### WHAT YOU HAVE TO DO
Every line below that holds the string "false" should be copied out.

### DATA RECORDS
/-- R319: CADD writes its destination and passes to the next word; CCMP sets the condition. -/
theorem test_context_add_and_compare :
    shows [] (fun t => t.core.sweep.runners.map fun r => (r.e2, r.cpc)) (.cadd { d := 2, a := 0, b := 1, i := 0, t := 0, k := 0 })
      (contextLab 0xffffffff 3) = [(2, 5)] ∧
    shows [] (fun t => t.core.sweep.runners.map fun r => (r.cp, r.cpc)) (.ccmp { d := 2, a := 0, b := 1, i := 0, t := 0, k := 0 })
      (contextLab 0xffffffff 3) = [(true, 5)] := by decide

/-- R99, R444: an energy window ends. -/
theorem test_energy_window_ends :
    shows (9, 9) (fun t => (t.core.wsum, t.core.grant)) .energyWindowEnd
      { lab with core := { lab.core with wsum := 5, nextGrant := some 7 } } = (0, 7) := by decide

/-- R358: a write of QTMO keeps bits 47:0. -/
theorem test_register_write :
    shows 0 (fun t => t.hub.qtmo) .registerWrite { lab with occ := { id := 0x50018, w := 0xffff000000000001 } } = 1 := by decide

/-- R573: one lane of two fails. -/
theorem test_lane_fails :
    shows 9 (fun t => vget t.hub.lanes 3 0) .laneFail
      { lab with occ := { core := 3 }, hub := { lab.hub with lanes := vput lab.hub.lanes 3 2 } } = 1 := by decide

/-- R129: the words that the opcode table gives are context words; a reserved word is decoded too. -/
theorem test_fetch_word :
    decodeTableWord 32 0b001010_11_01_10_0_0_00_0000000000000000 = some (.cshl 3 1 2 0 0) ∧ decodeTableWord 32 0x6c000000 = none := by
  decide

/-- R318, R326: the next step runs the context operation that withFetchWord places. -/
theorem test_step_runs_the_word :
    (match step (State.reset.withFetchWord 32 0b001100_00_00_00_1_0_00_0000000000000101) with
     | .next t => t.core.sweep.runners.map (·.e0)
     | _ => []) = [5] := by decide
/-! ## What the statements assume can be met: scalar, address and synchronising operations -/

/-- The bundle that stands at a position of the queue. -/
def bundleAt (pos : Nat) : Placed :=
  { pos := pos, bpc := 0x100, ct := 0, words := [0, 0, 0, 0, 0, 0, 0], rept := false, lcnt := 0, target := none, delay := false,
    loop := none }

/-- A write at some scopes that is not acknowledged, and an access of the LS slot. -/
def pendingWrite (id : Nat) (core : Bool) : PendingWrite :=
  { id := id, path := .ls, pos := 0, count := 1, entries := 1, core := core, die := true, pkg := true, sys := true }
def pendingAccess (op : AccOp) (place : Place) (parts : List Part) : Access :=
  { id := 7, team := lab.team.ref, die := 0, pcore := 0, tenant := 5, slot := .ls, pos := 0, word := 0, va := 0, path := .ls,
    scope := none, rp := false, place := place, op := op, parts := parts, early := [], got := [], waits := none, sent := false, phase := .pending,
    results := [], wid := none, issued := 0 }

### WRITTEN RESPONSE
  { pos := pos, bpc := 0x100, ct := 0, words := [0, 0, 0, 0, 0, 0, 0], rept := false, lcnt := 0, target := none, delay := false,
    scope := none, rp := false, place := place, op := op, parts := parts, early := [], got := [], waits := none, sent := false, phase := .pending,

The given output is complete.